Much like the book, the film chronicles one very lousy day in the life of 12-year-old Alexander. You see, Alexander (mop-topped Ed Oxenbould of the Australian TV series “Puberty Blues”) is the original hard-luck kid. Nothing ever goes right for him. He’s forever waking up with gum in his hair, forgetting his homework and losing his lunch. His family, on the other hand, has it easy. They’re all happy, well-adjusted go-getters. On the eve of his (sure to be disastrous) birthday, Alex wishes that his family could—if only for one day—see what it’s like to be him. And so begins an epic series of comic mishaps for Alex’ family.

Dad (Steve Carell, gamely underplaying) has a terrible job interview with a hip video game company. Mom (Jennifer Garner) bungles the launch of a new kid’s book. Sister Emily (Kerris Dorsey, “Brothers & Sisters”) catches a wicked cold on the eve of her school play debut. And brother Anthony (Dylan Minnette, “Saving Grace”) scrambles to save his junior prom night from utter collapse.

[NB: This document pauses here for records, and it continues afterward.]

theorem witness_IllegalCharacterInsideByte :
    (loading .byteLowNibble 15#32 0xA0#8).unit = .load ∧ (loading .byteLowNibble 15#32 0xA0#8).pstate = .byteLowNibble ∧
    (fed (loading .byteLowNibble 15#32 0xA0#8) [0x03A#9, 0x041#9]).unit = .load ∧ (fed (loading .byteLowNibble 15#32 0xA0#8) [0x03A#9, 0x041#9]).input = [0x03A#9, 0x041#9] ∧
      (fed (loading .byteLowNibble 15#32 0xA0#8) [0x03A#9, 0x041#9]).pstate = .byteLowNibble ∧ classify 0x03A#9 = .colon ∧
    (fed (loading .byteLowNibble 15#32 0xA0#8) [0x067#9, 0x041#9]).unit = .load ∧ (fed (loading .byteLowNibble 15#32 0xA0#8) [0x067#9, 0x041#9]).input = [0x067#9, 0x041#9] ∧
      (fed (loading .byteLowNibble 15#32 0xA0#8) [0x067#9, 0x041#9]).pstate = .byteLowNibble ∧ classify 0x067#9 = .other := by decide

theorem witness_AddressAndColonAreEmitted :
    (dumping 0#32 0).unit = .dump ∧ (dumping 0#32 0).sinkRoom ≠ some 0 ∧
    (dumping 0#32 0).spos.val = (0 : Fin 6).val ∧
    (dumping 0#32 5).spos.val = (5 : Fin 6).val ∧
    (dumping 0#32 5).unit = .dump ∧ (dumping 0#32 5).sinkRoom ≠ some 0 ∧
    (dumping 0#32 6).unit = .dump ∧ (dumping 0#32 6).sinkRoom ≠ some 0 ∧
    (dumping 0#32 6).spos = 6 ∧
    ({ dumping 0#32 6 with sinkRoom := some 1 } : State).sinkRoom ≠ some 0 := by decide

/-- The last byte of the image and the first. -/
theorem witness_SpaceIsEmittedAndByteLatched :
    (dumping 2032#32 52).unit = .dump ∧ (dumping 2032#32 52).spos.val = 7 + 3 * (15 : Fin 16).val ∧ (dumping 2032#32 52).sinkRoom ≠ some 0 ∧ (dumping 2032#32 52).sstart.toNat ≤ (dumping 2032#32 52).sline.toNat + 15 ∧
      (dumping 2032#32 52).sline.toNat + 15 - (dumping 2032#32 52).sstart.toNat < (dumping 2032#32 52).capacity ∧ (dumping 2032#32 52).sline.toNat + 15 < 2 ^ 32 ∧
    ({ dumping 16#32 7 with sstart := 16#32 } : State).unit = .dump ∧ ({ dumping 16#32 7 with sstart := 16#32 } : State).spos.val = 7 + 3 * (0 : Fin 16).val ∧ ({ dumping 16#32 7 with sstart := 16#32 } : State).sinkRoom ≠ some 0 ∧ ({ dumping 16#32 7 with sstart := 16#32 } : State).sstart.toNat ≤ ({ dumping 16#32 7 with sstart := 16#32 } : State).sline.toNat + 0 ∧
      ({ dumping 16#32 7 with sstart := 16#32 } : State).sline.toNat + 0 - ({ dumping 16#32 7 with sstart := 16#32 } : State).sstart.toNat < ({ dumping 16#32 7 with sstart := 16#32 } : State).capacity ∧ ({ dumping 16#32 7 with sstart := 16#32 } : State).sline.toNat + 0 < 2 ^ 32 := by decide

theorem witness_ByteDigitsAreEmitted :
    (dumping 0#32 8).unit = .dump ∧ (dumping 0#32 8).sinkRoom ≠ some 0 ∧
    (dumping 0#32 8).spos.val = 8 + 3 * (0 : Fin 16).val ∧
    (dumping 0#32 53).unit = .dump ∧ (dumping 0#32 53).sinkRoom ≠ some 0 ∧
    (dumping 0#32 53).spos.val = 8 + 3 * (15 : Fin 16).val ∧
    (dumping 0#32 9).unit = .dump ∧ (dumping 0#32 9).sinkRoom ≠ some 0 ∧
    (dumping 0#32 9).spos.val = 9 + 3 * (0 : Fin 16).val ∧
    (dumping 0#32 54).unit = .dump ∧ (dumping 0#32 54).sinkRoom ≠ some 0 ∧
    (dumping 0#32 54).spos.val = 9 + 3 * (15 : Fin 16).val := by decide

/-- A line before the last, and the last. -/
theorem witness_LineFeedEndsLineOrDump :
    (dumping 0#32 55).unit = .dump ∧ (dumping 0#32 55).sinkRoom ≠ some 0 ∧ (dumping 0#32 55).spos = 55 ∧ (dumping 0#32 55).sline.toNat + 16 < 2 ^ 32 ∧
    ¬ (dumping 0#32 55).send.toNat ≤ (dumping 0#32 55).sline.toNat + 16 ∧
    (dumping 16#32 55).send.toNat ≤ (dumping 16#32 55).sline.toNat + 16 := by decide

/-- The last byte of the image. -/
theorem witness_DataByteIsAbsorbed :
    (summing .cData 2048#32 2047#32 2048#32).unit = .crc ∧ (summing .cData 2048#32 2047#32 2048#32).cphase = .cData ∧ (summing .cData 2048#32 2047#32 2048#32).cidx.toNat < (summing .cData 2048#32 2047#32 2048#32).capacity ∧
    (summing .cData 2048#32 2047#32 2048#32).cidx + 1#32 = (summing .cData 2048#32 2047#32 2048#32).clen := by decide

theorem witness_LengthIsFoldedInThenDelivered :
    (summing .cLen 1#32 1#32 1#32).unit = .crc ∧ (summing .cLen 1#32 1#32 1#32).cphase = .cLen ∧ (summing .cLen 1#32 1#32 1#32).crem ≠ 0#32 ∧
    (summing .cLen 0#32 0#32 0#32).unit = .crc ∧ (summing .cLen 0#32 0#32 0#32).cphase = .cLen ∧ (summing .cLen 0#32 0#32 0#32).crem = 0#32 := by decide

In the midst of all this PG-rated,
Hangover-style chaos, Alexander is having a pretty good day. Things actually look like they’re working out for him. But the pain (in some cases literally) that his family is going through starts to make him feel guilty. Is his sincere wish responsible of his family’s misfortune, or is this just a terrible, horrible … Oh, you know the rest.

Alexander isn’t what you’d call a particularly deep film. It’s really just a series of inventive slapstick sequences tacked together. And yet, Arteta gives the film a quiet undercurrent of preteen melancholy and social awkwardness that grounds it surprisingly well in the real world. He also moves it along at a brisk enough pace that not even the film’s more preposterous moments linger too long on the palate. Eschewing the sort of CGI fantasy that drives most “family” films these days, Alexander is a kid-centric film that doesn’t need gimmicks to sell its manic, breezy, silly and ultimately sweet take on family unity.